Quote exactly and only this range of lines in the data below: the line that holds "aside_mergeAllAt _ _ _ _ _ _" to the line that holds "refine Aside.trans (t", both included.

* **Available data**
□ □ □
-- ==== Sys2Proof/Laws/Aside.lean ====
section
/-! SUPPORT. What records, dockets, event bits and counters can change beside a command's own effect: `Aside`, and one lemma per shared operation that says it does no more. -/

namespace Sys2Proof.Machine

/-- A word of control space without event bits and event counters, other than LOG_STATUS. -/
def quiet (x : Nat) : Bool :=
  decide (x ≠ 0x50004) && (State.fieldsAt x).all fun (f : FieldDesc) => decide (f.acc ≠ .w1c) && decide (f.acc ≠ .rc)

/-- `t` differs from `s` only as records, dockets, event bits and counters can. -/
structure Aside (s t : State) : Prop where
  keeps : Keeps 148376 s t
  word : ∀ x, quiet x = true → t.word x = s.word x
  pilot : ∀ k, (t.pilot k).core = (s.pilot k).core
  logState : t.fld Reg.LOG_STATUS_STATE = s.fld Reg.LOG_STATUS_STATE

namespace Aside

theorem refl {s : State} : Aside s s := ⟨Keeps.refl, fun _ _ => rfl, fun _ => rfl, rfl⟩

theorem trans {s t u : State} (h : Aside s t) (h' : Aside t u) : Aside s u :=
  ⟨h.keeps.trans h'.keeps, fun x hx => (h'.word x hx).trans (h.word x hx), fun k => (h'.pilot k).trans (h.pilot k),
    h'.logState.trans h.logState⟩

theorem fld {s t : State} (h : Aside s t) (f : Fld) (hq : quiet f.addr = true) : t.fld f = s.fld f := by
  rw [State.fld, State.fld, h.word _ hq]

theorem queue {s t : State} (h : Aside s t) (a : Nat) : t.queue a = s.queue a := by
  have := h.keeps.same .queues rfl
  rw [State.queue, State.queue, this]

theorem berth {s t : State} (h : Aside s t) (a : Nat) : t.berth a = s.berth a := by
  have := h.keeps.same .fab rfl
  rw [State.berth, State.berth, this]

end Aside

theorem State.word_setFld (s : State) (f : Fld) (v : Nat) (x : Nat) (h : x ≠ f.addr) : (s.setFld f v).word x = s.word x :=
  State.word_setFld_other s f v h

/-- A change of the words and the places aside of them only, outside the quiet words. -/
theorem aside_regs {s t : State} (hk : Keeps 148376 s t) (hw : ∀ x, quiet x = true → t.word x = s.word x)
    (hp : t.pilots = s.pilots) (hl : t.fld Reg.LOG_STATUS_STATE = s.fld Reg.LOG_STATUS_STATE) : Aside s t :=
  ⟨hk, hw, fun k => by rw [State.pilot, State.pilot, hp], hl⟩

theorem aside_setFld {s : State} (f : Fld) (v : Nat) (hq : quiet f.addr = false) (hn : f.addr ≠ 0x50004) : Aside s (s.setFld f v) :=
  aside_regs (keeps_setFld _ _ Keeps.refl rfl)
    (fun x hx => State.word_setFld_other _ _ _ (fun e => by rw [e, hq] at hx; cases hx)) rfl (State.fld_setFld_addr _ _ _ _ (Ne.symm hn))

theorem aside_setBitsOf {s : State} (a m : Nat) (hq : quiet a = false) (hn : a ≠ 0x50004) : Aside s (s.setBitsOf a m) :=
  aside_regs (keeps_setBitsOf _ _ Keeps.refl rfl)
    (fun x hx => by rw [State.word_setBitsOf, if_neg (fun e => by rw [e, hq] at hx; cases hx)]) rfl
    (by rw [State.fld, State.word_setBitsOf, if_neg (fun e => hn e.symm), State.fld])

theorem aside_rcEvent {s : State} (f : Fld) (v w : Nat) (hq : quiet f.addr = false) (hn : f.addr ≠ 0x50004) :
    Aside s (s.rcEvent f v w) :=
  aside_regs (keeps_rcEvent _ _ _ Keeps.refl rfl)
    (fun x hx => State.word_setFld_other s f v (fun e => by rw [e, hq] at hx; cases hx)) rfl
    (State.fld_setFld_addr s _ _ v (Ne.symm hn))

theorem aside_count {s : State} (f : Fld) (k : Nat) (hq : quiet f.addr = false) (hn : f.addr ≠ 0x50004) :
    Aside s (s.count f k) := aside_rcEvent _ _ _ hq hn

theorem aside_setPilot {s : State} (k : Nat) (p : Pilot) (h : p.core = (s.pilot k).core) : Aside s (s.setPilot k p) :=
  ⟨keeps_setPilot _ _ Keeps.refl rfl, fun _ _ => rfl, fun j => by
    by_cases e : j = k
    · subst e; rw [State.pilot_setPilot_same, h]
    · rw [State.pilot_setPilot_other _ _ e], rfl⟩

theorem quiet_dkt {k : Nat} (h : k < 16) : quiet (0x30034 + 0x1000 * k) = false := by
  revert h; revert k; decide

theorem dkt_ne {k : Nat} (h : k < 16) : (0x30034 + 0x1000 * k) ≠ 0x50004 := by omega

theorem aside_enqueue {s : State} {k : Nat} (kind src sub payload : Nat) (hk : k < 16) :
    Aside s (s.enqueue k kind src sub payload) := by
  unfold State.enqueue
  dsimp only
  split
  · split
    · exact aside_setPilot _ _ rfl
    · refine Aside.trans ?_ (aside_count _ _ (quiet_dkt hk) (dkt_ne hk))
      exact aside_setPilot _ _ rfl
  · exact Aside.refl

theorem aside_live {s : State} (f : State → State) (h : Aside s (f s)) : Aside s (s.live f) := by
  unfold State.live
  split
  · exact aside_count _ _ (by decide) (by decide)
  · exact h

theorem aside_postTo {s : State} {k : Nat} (kind src sub payload : Nat) (hk : k < 16) :
    Aside s (s.postTo k kind src sub payload) := aside_live _ (aside_enqueue _ _ _ _ hk)

theorem aside_deliver (kind src sub payload : Nat) : (ks : List Nat) → (∀ k ∈ ks, k < 16) → (s : State) →
    Aside s (State.deliver kind src sub payload ks s)
  | [], _, _ => Aside.refl
  | k :: ks, h, s => by
    unfold State.deliver
    refine Aside.trans ?_ (aside_deliver kind src sub payload ks (fun j hj => h j (List.mem_cons_of_mem _ hj)) _)
    split
    · exact aside_enqueue _ _ _ _ (h k List.mem_cons_self)
    · exact Aside.refl

theorem aside_post {s : State} (kind src sub payload : Nat) : Aside s (s.post kind src sub payload) :=
  aside_live _ (aside_deliver _ _ _ _ _ (fun _ h => List.mem_range.mp h) _)

theorem aside_mergeAll (src m : Nat) : (ks : List Nat) → (s : State) → Aside s (State.mergeAll src m ks s)
  | [], _ => Aside.refl
  | k :: ks, s => by
    unfold State.mergeAll
    refine Aside.trans ?_ (aside_mergeAll src m ks _)
    exact aside_setPilot _ _ rfl

theorem aside_mergeAllAt (src im inst m : Nat) : (ks : List Nat) → (s : State) → Aside s (State.mergeAllAt src im inst m ks s)
  | [], _ => Aside.refl
  | k :: ks, s => by
    unfold State.mergeAllAt
    refine Aside.trans ?_ (aside_mergeAllAt src im inst m ks _)
    exact aside_setPilot _ _ rfl

theorem aside_evPosted {s : State} (v : SMap Nat) : Aside s { s with evPosted := v } :=
  ⟨keeps_evPosted Keeps.refl rfl, fun _ _ => rfl, fun _ => rfl, rfl⟩

theorem aside_unitEvent {s : State} (src m : Nat) : Aside s (s.unitEvent src m) := by
  unfold State.unitEvent
  split
  · exact Aside.refl
  · split
    · exact aside_mergeAll _ _ _ _
    · exact (aside_evPosted _).trans (aside_post _ _ _ _)

/-- Event bits: their word, and the dockets of those enabled. -/
theorem aside_raise {s : State} (a en src m sh : Nat) (hq : quiet a = false) (hn : a ≠ 0x50004) : Aside s (s.raise a en src m sh) :=
  (aside_setBitsOf a m hq hn).trans (aside_unitEvent _ _)

theorem aside_raiseAt {s : State} (a en src im inst m : Nat) (hq : quiet a = false) (hn : a ≠ 0x50004) :
    Aside s (s.raiseAt a en src im inst m) := by
  unfold State.raiseAt
  dsimp only
  refine (aside_setBitsOf a m hq hn).trans ?_
  split
  · exact Aside.refl
  · split
    · exact aside_mergeAllAt _ _ _ _ _ _
    · exact (aside_evPosted _).trans (aside_post _ _ _ _)

theorem aside_log {s : State} (l : Log) : Aside s { s with log := l } :=
  ⟨keeps_log Keeps.refl rfl, fun _ _ => rfl, fun _ => rfl, rfl⟩

theorem aside_pushRec {s : State} (r : LogRec) : Aside s (s.pushRec r) := aside_log _

theorem aside_pushLost {s : State} : Aside s s.pushLost := by
  unfold State.pushLost
  split
  · exact Aside.refl
  · exact (aside_log _).trans (aside_pushRec _)

theorem aside_closeSegment {s : State} : Aside s s.closeSegment := by
  unfold State.closeSegment
  refine Aside.trans (t := s.setFld Reg.LOG_STATUS_SEGMENT (s.fld Reg.LOG_STATUS_SEGMENT + 1)) ?_ (aside_log _)
  refine aside_regs (keeps_setFld _ _ Keeps.refl rfl) (fun x hx => State.word_setFld_other _ _ _ (fun e => ?_)) rfl
    (State.fld_setFld_bits _ _ _ _ rfl (by decide) (by decide) (Or.inr (by decide)))
  subst e; revert hx; decide

theorem aside_continueSegment {s : State} : Aside s s.continueSegment := by
  unfold State.continueSegment
  refine Aside.trans ?_ aside_pushLost
  split
  · exact aside_pushRec _
  · exact Aside.refl

theorem aside_loseRecord {s : State} : Aside s s.loseRecord := by
  unfold State.loseRecord
  exact ((aside_log _).trans (aside_count _ _ (by decide) (by decide))).trans (aside_raise _ _ _ _ _ (by decide) (by decide))

/-- A record of the logbook. -/
theorem aside_logRec {s : State} (typ src sub : Nat) (body : List Nat) : Aside s (s.logRec typ src sub body) := by
  unfold State.logRec
  dsimp only
  split
  · split
    · exact aside_loseRecord
    · split
      · exact (aside_closeSegment.trans aside_continueSegment).trans (aside_pushRec _)
      · exact aside_pushRec _
  · exact Aside.refl

theorem aside_note {s : State} (src code a b : Nat) : Aside s (s.note src code a b) := aside_logRec _ _ _ _

theorem aside_writeRec {s : State} (m a v sub : Nat) : Aside s (s.writeRec m a v sub) := by
  unfold State.writeRec
  split
  · exact aside_logRec _ _ _ _
  · exact Aside.refl

theorem aside_held {s : State} (v : SMap (Option Word)) : Aside s { s with held := v } :=
  ⟨keeps_held Keeps.refl rfl, fun _ _ => rfl, fun _ => rfl, rfl⟩

end Sys2Proof.Machine
end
□ □ □
* **Result of this exercise**
    · exact aside_mergeAllAt _ _ _ _ _ _
    · exact (aside_evPosted _).trans (aside_post _ _ _ _)

theorem aside_log {s : State} (l : Log) : Aside s { s with log := l } :=
  ⟨keeps_log Keeps.refl rfl, fun _ _ => rfl, fun _ => rfl, rfl⟩

theorem aside_pushRec {s : State} (r : LogRec) : Aside s (s.pushRec r) := aside_log _

theorem aside_pushLost {s : State} : Aside s s.pushLost := by
  unfold State.pushLost
  split
  · exact Aside.refl
  · exact (aside_log _).trans (aside_pushRec _)

theorem aside_closeSegment {s : State} : Aside s s.closeSegment := by
  unfold State.closeSegment
  refine Aside.trans (t := s.setFld Reg.LOG_STATUS_SEGMENT (s.fld Reg.LOG_STATUS_SEGMENT + 1)) ?_ (aside_log _)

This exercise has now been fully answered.